We cannot stop over each of Mr. Robert Montgomery’s descriptions. We have a shipwrecked sailor, who “visions a viewless temple in the air;” a murderer who stands on a heath, “with ashy lips, in cold convulsion spread;” a pious man, to whom, as he lies in bed at night,
"The panorama of past life appears,
Warms his pure mind, and melts it into tears;”

a traveller, who loses his way, owing to the thickness of the “cloud-battalion,” and the want of “heaven-lamps, to beam their holy light.” We have a description of a convicted felon, stolen from that incomparable passage in Crabbe’s Borough, which has made many a rough and cynical reader cry like a child. We can, however, conscientiously declare that persons of the most excitable sensibility may safely venture upon Mr. Robert Montgomery’s version. Then we have the “poor, mindless, pale-faced maniac boy,” who
Rolls his vacant eye,
To greet the glowing fancies of the sky.”

What are the glowing fancies of the sky? And what is the meaning of the two lines which almost immediately follow?
"A soulless thing, a spirit of the woods,
He loves to commune with the fields and floods.”

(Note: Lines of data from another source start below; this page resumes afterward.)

/-- A command ends and the automatic load goes on. -/
def rcpFinish (cmd code sec ofs : Nat) (s : State) : State := autoNext cmd code (rcpEnd cmd code sec ofs s)

/-! ### Commits in twin operation (R81, R82) -/

/-- A standby with a proposal starts its own prepare once its stage area holds the verified image (R81). -/
def proposalTry (s : State) : State :=
  match s.rcp.proposal with
  | none => s
  | some (id, crcs, k) =>
    let r := readRecipe s.staged
    if s.rcp.job.isNone && s.flag F.RCP_STS_STAGE_OK && r.imageId = id && s.crcsOf s.staged == crcs &&
        stateVerdict r (s.changed r) s.eff = 0 && (repeatChecks s r).isNone then
      commitBegin r (some k) false s
    else s

/-- COMMIT_PROPOSAL_RECEIVED. -/
def proposalReceived (id : Nat) (crcs : List Nat) (k : Nat) (s : State) : State :=
  if s.standbyWrite then proposalTry { s with rcp := { s.rcp with proposal := some (id, crcs, k) } } else s

/-- COMMIT_PROPOSAL_RECEIVED. -/
def execCommitProposalReceived (imageId : BitVec 64) (crcs : List Word) (k : Word) (s : State) : Res :=
  .next (proposalReceived imageId.toNat (crcs.map (·.toNat)) k.toNat s)

/-- The commit under way changes. -/
def setPrep (f : Prep → Prep) (s : State) : State := { s with rcp := { s.rcp with prep := s.rcp.prep.map f } }

/-- COMMIT_CONFIRM_RECEIVED: the active unit waits for the switch once its own prepare has ended. -/
def confirmReceived (s : State) : State :=
  match s.rcp.prep with
  | some p =>
    if p.k.isSome then
      let s := setPrep (fun p => { p with confirmed := true }) s
      if p.ready then s.wr F.RCP_STS_PHASE 3 else s
    else s
  | none => s

/-- COMMIT_CONFIRM_RECEIVED. -/
def execCommitConfirmReceived (s : State) : Res := .next (confirmReceived s)

/-- A coordinated commit ends with 0x17 on this unit (R82). -/
def commitUnready (s : State) : State :=
  rcpEnd rcCOMMIT 0x17 0 0 (raise 45 { s with rcp := { s.rcp with proposal := none } })

/-- Cycle `k` − 1 has come. -/
def State.deadlineDue (s : State) (k : Nat) : Bool := s.cycleDue (unsigned 32 ((k : Int) - 1))

/-- COMMIT_CONFIRM_DEADLINE: the start of cycle k − 1 without confirmation (R82). A standby that has not confirmed takes the same
decision. -/
def confirmDeadline (s : State) : State :=
  let both := s.flag F.RCP_TWINCFG_REQ_BOTH
  match s.rcp.prep, s.rcp.proposal with
  | some p, _ =>
    (match p.k with
    | some k =>
      if p.confirmed || !s.deadlineDue k then s
      else if both then commitUnready (s.carry 16 (leBytes 4 k))
      else if s.role = roSTANDBY then
        standbyJudge { (rcpEnd rcCOMMIT 0x17 0 0 s) with twn := { s.twn with alone := true } }
      else
        let s := setPrep (fun p => { p with alone := true }) s
        if p.ready then s.wr F.RCP_STS_PHASE 3 else s
    | none => s)
  | none, some (_, _, k) =>
    if !s.deadlineDue k then s
    else if both then commitUnready s
    else standbyJudge { s with rcp := { s.rcp with proposal := none }, twn := { s.twn with alone := true } }
  | none, none => s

How can a soulless thing be a spirit? Then comes a panegyric on the Sunday. A baptism follows; after that a marriage: and we then proceed, in due course, to the visitation of the sick, and the burial of the dead.

Often as Death has been personified, Mr. Montgomery has found something new to say about him.
"O Death! though dreadless vanquisher of earth,
The Elements shrank blasted at thy birth!
Careering round the world like tempest wind,
Martyrs before, and victims strew’d behind;
Ages on ages cannot grapple thee,
Dragging the world into eternity!”

If there be any one line in this passage about which we are more in the dark than about the rest, it is the fourth. What the difference may be between the victims and the martyrs, and why the martyrs are to lie before Death, and the victims behind him, are to us great mysteries.

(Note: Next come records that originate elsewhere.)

/-- A cause sets its bit, with its path for RB, OPEN and TEST, opens both paths and raises FS336; OPEN raises FS355 too. VSAFE out opens
  the paths without latching. A discrepancy count of T + 1 latches, once, with FS(338 + p). CLEAR with a wrong key has result 3,
  with PREQ on a line result 2, else it clears what has ended. A test pulse starts where the path's record gives it; its end counts
  a pass or latches TEST. A lost status blanks the registers with FS356. A tick without VAUX has no effect. With it the tick counts,
  an acknowledged configuration takes over, PREQ and the readback are taken, every used pair is sampled, filtered and judged, VSAFE
  is judged, and then the paths follow their conditions. An output path is energised only while PREQ is requested in this tick and
  the one before and every condition of its record holds. (R437, R438, R439, R441, R442, R443, R446, R447, R448, R450) -/
def Obligations.SafetyBlock : Prop :=
  (∀ (b : Nat) (x : Option Nat) (s : State),
    sbuCause b x s = sbuRaise 336 (openPaths { s with sbu := { s.sbu with cause := setBit s.sbu.cause b, path := match x with | some k => k == 1 | none => s.sbu.path } })) ∧
  (∀ (k : Fin 2) (s : State), exec (.sbuReadbackFault k false) s = .next (sbuCause 0 (some k.val) s) ∧
    exec (.sbuReadbackFault k true) s = .next (sbuRaise 355 (sbuCause 1 (some k.val) s))) ∧
  (∀ (s : State), exec .sbuOscFault s = .next (sbuCause 2 none s) ∧ exec .sbuXchkFault s = .next (sbuCause 3 none s)) ∧
  (∀ (s : State), s.sbuCfg = true → exec .sbuVsafeOut s
    = .next (sbuRaise 354 (openPaths { s with sbu := { s.sbu with vsafeOk := false } }))) ∧
  (∀ (p : Fin 8) (s : State), s.pairMode p ≠ 0 → s.safe (66 + 16 * p.val) 2 + 1 ≤ (s.pair p).dcount → (s.pair p).disc = false →
    exec (.sbuDiscrepancyLatch p) s
    = .next (sbuRaise (338 + p.val) (openPaths (s.setPair p fun x => { x with disc := true, dopen := false, discs := min 65535 (x.discs + 1) })))) ∧
  (∀ (p : Fin 8) (s : State), (s.pair p).disc = true → exec (.sbuDiscrepancyLatch p) s = .next s) ∧
  (∀ (m : Master) (k : BitVec 16) (s : State), s.grants m .p 0x3A0008 = true → k.toNat ≠ 0xA5C3 → exec (.sbuClear m k) s
    = .next (((s.wr F.SBU_CMDSTS_SEQ (s.rd F.SBU_CMDSTS_SEQ + 1)).event 2).wr F.SBU_CMDSTS_RESULT 3)) ∧
  (∀ (m : Master) (s : State), s.grants m .p 0x3A0008 = true →
    ((s.wr F.SBU_CMDSTS_SEQ (s.rd F.SBU_CMDSTS_SEQ + 1)).event 2).sbu.preqA = true → exec (.sbuClear m 0xA5C3) s
    = .next (((s.wr F.SBU_CMDSTS_SEQ (s.rd F.SBU_CMDSTS_SEQ + 1)).event 2).wr F.SBU_CMDSTS_RESULT 2)) ∧
  (∀ (m : Master) (s : State), s.grants m .p 0x3A0008 = true →
    ((s.wr F.SBU_CMDSTS_SEQ (s.rd F.SBU_CMDSTS_SEQ + 1)).event 2).sbu.preqA = false →
    ((s.wr F.SBU_CMDSTS_SEQ (s.rd F.SBU_CMDSTS_SEQ + 1)).event 2).sbu.preqB = false → exec (.sbuClear m 0xA5C3) s
    = .next ((sbuClear ((s.wr F.SBU_CMDSTS_SEQ (s.rd F.SBU_CMDSTS_SEQ + 1)).event 2)).wr F.SBU_CMDSTS_RESULT 1)) ∧
  (∀ (k : Fin 2) (l : Bool) (s : State), s.sbuCfg = true → s.safe (193 + 16 * k.val) 1 = 1 → (s.path k).test = 0 →
    exec (.sbuTestPulse k l) s = .next (s.setPath k fun p => { p with test := if l then 2 else 1 })) ∧
  (∀ (k : Fin 2) (r : BitVec 2) (s : State), (s.path k).test = 0 → exec (.sbuTestEnd k r) s = .next s) ∧
  (∀ (k : Fin 2) (r : BitVec 2) (s : State), (s.path k).test ≠ 0 → testPass (s.path k) r.toNat = true → exec (.sbuTestEnd k r) s
    = .next ((s.setPath k fun p => { p with test := 0 }).setPath k fun p => { p with tests := min 65535 (p.tests + 1) })) ∧
  (∀ (k : Fin 2) (r : BitVec 2) (s : State), (s.path k).test ≠ 0 → testPass (s.path k) r.toNat = false → exec (.sbuTestEnd k r) s
    = .next (sbuCause 5 (some k.val) (s.setPath k fun p => { p with test := 0 }))) ∧
  (∀ (s : State), s.glb.vinOn = true → exec .sbuStatusLost s = .next (raise 356 ((sbuBlank s).event 13))) ∧
  (∀ (s : State), s.glb.vinOn = false → exec .sbuStatusLost s = .next s ∧ exec .sbuStatusReceived s = .next (sbuShow s)) ∧
  (∀ (s : State), s.glb.vinOn = true → ∃ t : State, exec .sbuStatusReceived s
    = .next (forAll (bitsOf 8 s.sbu.openNew) (fun p => raise (346 + p)) t) ∧ (s.sbu.deenNew = true → ∃ u, t = raise 337 u)) ∧
  (∀ (i : BitVec 16) (a b : Byte) (v : BitVec 16) (r : BitVec 4) (s : State), s.glb.vauxOn = false → exec (.sbuTick i a b v r) s
    = .next s) ∧
  (∀ (i : BitVec 16) (a b : Byte) (v : BitVec 16) (r : BitVec 4) (s : State), s.glb.vauxOn = true → exec (.sbuTick i a b v r) s
    = .next (let c := sbuActivate { s with sbu := { s.sbu with ticks := (s.sbu.ticks + 1) % 2 ^ 32 } };
    let d := preqTick a.toNat b.toNat (if c.sbuCfg then cfgCheck c.sbu.sec c.sbu.crc c else c);
    let e := forAll [0, 1] (fun k s => s.setPath k fun x => { x with rbh := r.toNat.testBit (2 * k), rbl := r.toNat.testBit (2 * k + 1) }) d;
    let f := forAll sbuPairs (pairTick i.toNat) e; driveAll (vsafeJudge (f.vsafeIn v.toNat) f))) ∧
  (∀ (k : Nat) (s : State), k < 2 → (s.path k).on = false → ((driveOne k s).path k).on = true → s.preq = true ∧ s.sbu.preqWas = true
    ∧ s.sbuCfg = true ∧ s.proof = true ∧ s.sbu.vsafeOk = true ∧ s.sbu.cause = 0 ∧ (s.path k).rwait = false) ∧
  (∀ (p : Fin 8) (c : Fin 2) (s : State), s.pairMode p = 0 → exec (.sbuFilterChange p c) s = .next (openPaths s)) ∧
  (∀ (p : Fin 8) (s : State), s.pairMode p ≠ 0 → s.pairClosed p = false → exec (.sbuFilterChange p 0) s
    = .next (openPaths (s.setPair p fun x => { x with a := x.a.settle (s.safe (65 + 16 * p.val) 1) })))

/-- While a command runs, every command but ABORT is refused with 0x14. A wrong key gives 0x1A, a slot above 1 gives 0x1D, a STORE
  without STAGE_OK 0x1B. VERIFY and LOAD begin with STAGE_OK 0; STORE and SLOT_ERASE begin by clearing the slot's VALID; HOUSE_READ
  copies the applied house layer; HOUSE_STORE begins with the copy not applied; an accepted COMMIT begins prepare with PHASE 2 and
  BUSY. A VERIFY that passes every check sets STAGE_OK; the first failure gives its code, section and offset. A failed read of a
  slot ends LOAD with 0x15 and FS42; a failed programming ends STORE and SLOT_ERASE with 0x15 and FS41. HOUSE_STORE writes the copy
  with a sequence number one higher. ABORT ends VERIFY, LOAD or COMMIT with 0x16; it has no effect on the others, nor with none
  running. (R67, R69, R71, R72, R74, R80, R90) -/
def Obligations.RecipeCommands : Prop :=
  (∀ (m : Master) (x : Nat × Nat) (s : State), s.grants m .p 0x10000 = true → s.rcp.job = some x → exec (.rcpVerify m) s
    = .next (rcpRefuse 1 0x14 s) ∧ exec (.rcpCommit m 0xA5C3) s = .next (rcpRefuse 2 0x14 s) ∧ exec (.houseRead m) s
    = .next (rcpRefuse 8 0x14 s) ∧ (∀ a, exec (.rcpLoad m a) s = .next (rcpRefuse 4 0x14 s)) ∧ (∀ a k, exec (.rcpStore m a k) s
    = .next (rcpRefuse 3 0x14 s))) ∧
  (∀ (m : Master) (s : State), s.grants m .p 0x10000 = true → s.rcp.job = none → exec (.rcpVerify m) s
    = .next (stageOk false (rcpBegin 1 0 1 s))) ∧
  (∀ (m : Master) (i : BitVec 4) (s : State), s.grants m .p 0x10000 = true → s.rcp.job = none → 1 < i.toNat → exec (.rcpLoad m i) s
    = .next (rcpRefuse 4 0x1D s) ∧ exec (.rcpStore m i 0xA5C3) s = .next (rcpRefuse 3 0x1D s) ∧ exec (.slotErase m i 0xA5C3) s
    = .next (rcpRefuse 7 0x1D s)) ∧
  (∀ (m : Master) (i : BitVec 4) (s : State), s.grants m .p 0x10000 = true → s.rcp.job = none → i.toNat ≤ 1 →
    (s.slot i.toNat).valid = true → exec (.rcpLoad m i) s = .next (stageOk false (rcpBegin 4 i.toNat 4 s))) ∧
  (∀ (m : Master) (i : BitVec 4) (s : State), s.grants m .p 0x10000 = true → s.rcp.job = none → i.toNat ≤ 1 →
    (s.slot i.toNat).valid = false → exec (.rcpLoad m i) s = .next (rcpEnd 4 0x1D 0 0 (s.event 2))) ∧
  (∀ (m : Master) (i : BitVec 4) (k : BitVec 16) (s : State), s.grants m .p 0x10000 = true → s.rcp.job = none → k.toNat ≠ 0xA5C3 →
    exec (.rcpStore m i k) s = .next (rcpRefuse 3 0x1A s) ∧ exec (.slotErase m i k) s = .next (rcpRefuse 7 0x1A s) ∧
    exec (.houseStore m k) s = .next (rcpRefuse 9 0x1A s)) ∧
  (∀ (m : Master) (i : BitVec 4) (s : State), s.grants m .p 0x10000 = true → s.rcp.job = none → i.toNat ≤ 1 →
    s.flag F.RCP_STS_STAGE_OK = false → exec (.rcpStore m i 0xA5C3) s = .next (rcpRefuse 3 0x1B s)) ∧
  (∀ (m : Master) (i : BitVec 4) (s : State), s.grants m .p 0x10000 = true → s.rcp.job = none → i.toNat ≤ 1 →
    s.flag F.RCP_STS_STAGE_OK = true → exec (.rcpStore m i 0xA5C3) s
    = .next (rcpBegin 3 i.toNat 4 (s.setSlot i.toNat fun _ => { image := s.staged.take (imageLen s.staged) }))) ∧
  (∀ (m : Master) (i : BitVec 4) (s : State), s.grants m .p 0x10000 = true → s.rcp.job = none → i.toNat ≤ 1 →
    exec (.slotErase m i 0xA5C3) s = .next (rcpBegin 7 i.toNat 4 (s.setSlot i.toNat fun x => { x with valid := false }))) ∧
  (∀ (m : Master) (s : State), s.grants m .p 0x10000 = true → s.rcp.job = none → ∃ t : State, exec (.houseRead m) s
    = .next (rcpEnd 8 0 0 0 (t.event 2)) ∧
    (let es := if s.flag F.RCP_HOUSE_NONE then [] else (s.house (s.rd F.RCP_HOUSE_USED)).entries;
    t.rd F.RCP_HOUSE_LEN_N = es.length % 2 ^ F.RCP_HOUSE_LEN_N.w ∧
    t.cellar = s.cellar.writeBytes 0x1A1000000 (es.flatMap fun e => leBytes 4 e.1 ++ leBytes 4 e.2.1 ++ leBytes 4 e.2.2))) ∧
  (∀ (m : Master) (s : State), s.grants m .p 0x10000 = true → s.rcp.job = none → s.rd F.RCP_HOUSE_LEN_N = 0 →
    exec (.houseStore m 0xA5C3) s
    = .next (rcpBegin 9 (1 - s.rd F.RCP_HOUSE_USED) 4 { s with rcp := { s.rcp with houses := modifyAt (fun c => { c with sound := false }) (1 - s.rd F.RCP_HOUSE_USED) s.rcp.houses, houseNew := [] } })) ∧
  (∀ (m : Master) (c t o : Nat) (s : State), s.grants m .p 0x10000 = true → s.rcp.job = none → s.commitVerdict true = some (c, t, o)
    → exec (.rcpCommit m 0xA5C3) s = .next ((rcpResult 2 c t o s).event 2)) ∧
  (∀ (m : Master) (s : State), s.grants m .p 0x10000 = true → s.rcp.job = none → s.commitVerdict true = none →
    exec (.rcpCommit m 0xA5C3) s = .next (commitStart false s)) ∧
  (∀ (r : Recipe) (k : Option Nat) (a : Bool) (s : State), (commitBegin r k a s).rcp.job = some (2, 0) ∧
    (commitBegin r k a s).flag F.RCP_STS_BUSY = true ∧ (commitBegin r k a s).rd F.RCP_STS_PHASE = 2) ∧
  (∀ (s : State), s.rcp.job = some (1, 0) → exec .verifyComplete s = .next (verifyEnd 1 (s.rd F.RCP_STAGE_LEN_LEN) s)) ∧
  (∀ (c n : Nat) (s : State),
    verifyEnd c n s = match verifyImage s s.staged n with | none => proposalTry (rcpFinish c 0 0 0 (s.wr F.RCP_STS_STAGE_OK 1)) | some (k, t, o) => rcpFinish c k t o (s.wr F.RCP_STS_STAGE_OK 0)) ∧
  (∀ (i : Nat) (s : State), s.rcp.job = some (4, i) → s.rcp.auto = none → exec (.loadComplete false) s
    = .next (rcpEnd 4 0x15 0 0 (raise 42 s))) ∧
  (∀ (i : Nat) (s : State), s.rcp.job = some (4, i) → exec (.loadComplete true) s
    = .next (verifyEnd 4 (s.slot i).image.length { s with cellar := s.cellar.writeBytes 0x1A0000000 (s.slot i).image, rcp := { s.rcp with origin := i + 1 } })) ∧
  (∀ (i : Nat) (s : State), s.rcp.job = some (3, i) → exec (.storeComplete false) s = .next (rcpEnd 3 0x15 0 0 (raise 41 s))) ∧
  (∀ (i : Nat) (s : State), s.rcp.job = some (3, i) → s.stage (s.slot i).image.length = (s.slot i).image → ∃ f : NvSlot → NvSlot,
    exec (.storeComplete true) s = .next (rcpEnd 3 0 0 0 (s.setSlot i f)) ∧ (f (s.slot i)).valid = true ∧
    (f (s.slot i)).image = (s.slot i).image ∧ (f (s.slot i)).version = (readRecipe (s.slot i).image).version) ∧
  (∀ (i : Nat) (s : State), s.rcp.job = some (7, i) → exec (.slotEraseComplete true) s
    = .next (rcpEnd 7 0 0 0 (s.setSlot i fun _ => {})) ∧ exec (.slotEraseComplete false) s = .next (rcpEnd 7 0x15 0 0 (raise 41 s))) ∧
  (∀ (t : Nat) (s : State), s.rcp.job = some (9, t) → s.flag F.RCP_HOUSE_NONE = false → exec (.houseStoreComplete true) s
    = .next (rcpEnd 9 0 0 0 { s with rcp := { s.rcp with houses := setAt t ⟨true, ((s.house (1 - t)).seq + 1) % 2 ^ 32, s.rcp.houseNew⟩ s.rcp.houses } })) ∧
  (∀ (t : Nat) (s : State), s.rcp.job = some (9, t) → exec (.houseStoreComplete false) s = .next (rcpEnd 9 0x15 0 0 s)) ∧
  (∀ (m : Master) (s : State), s.grants m .p 0x10000 = true → s.rcp.job = some (1, 0) → s.rcp.auto = none → exec (.rcpAbort m) s
    = .next (rcpEnd 1 0x16 0 0 (s.wr F.RCP_STS_STAGE_OK 0))) ∧
  (∀ (m : Master) (i : Nat) (s : State), s.grants m .p 0x10000 = true → s.rcp.job = some (4, i) → s.rcp.auto = none →
    exec (.rcpAbort m) s = .next (rcpEnd 4 0x16 0 0 (s.wr F.RCP_STS_STAGE_OK 0))) ∧
  (∀ (m : Master) (s : State), s.grants m .p 0x10000 = true → s.rcp.job = some (2, 0) → s.rcp.prep = none → s.rcp.auto = none →
    exec (.rcpAbort m) s = .next (rcpEnd 2 0x16 0 0 s)) ∧
  (∀ (m : Master) (c i : Nat) (s : State), s.grants m .p 0x10000 = true → s.rcp.job = some (c, i) → c ≠ 1 → c ≠ 2 → c ≠ 4 →
    exec (.rcpAbort m) s = .next s) ∧
  (∀ (m : Master) (s : State), s.grants m .p 0x10000 = true → s.rcp.job = none → exec (.rcpAbort m) s = .next s) ∧
  (∀ (cmd code sec ofs : Nat) (s : State), code < 256 → (rcpEnd cmd code sec ofs s).rcp.job = none ∧
    (rcpEnd cmd code sec ofs s).flag F.RCP_STS_BUSY = false ∧ (rcpEnd cmd code sec ofs s).rd F.RCP_RESULT_CODE = code)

We now come to the third part, of which we may say with honest Cassio, “Why, this is a more excellent song than the other.” Mr. Robert Montgomery is very severe on the infidels, and undertakes to prove, that, as he elegantly expresses it,
One great Enchanter helm’d the harmonious whole”

What an enchanter has to do with helming, or what a helm has to do with harmony, he does not explain. He proceeds with his argument thus:
"And dare men dream that dismal Chance has framed
All that the eye perceives, or tongue has named;
The spacious world, and all its wonders, born
Designless, sell-created, and forlorn;
Like to the flashing bubbles on a stream,
Fire from the cloud, or phantom in a dream?”

We should be sorry to stake our faith in a higher Power on Mr. Robert Montgomery’s logic. He informs us that lightning is designless and self-created. If he can believe this, we cannot conceive why he may not believe that the whole universe is designless and self-created. A few lines before, he tells us that it is the Deity who bids “thunder rattle from the skiey deep.” His theory is therefore this, that God made the thunder, but that the lightning made itself.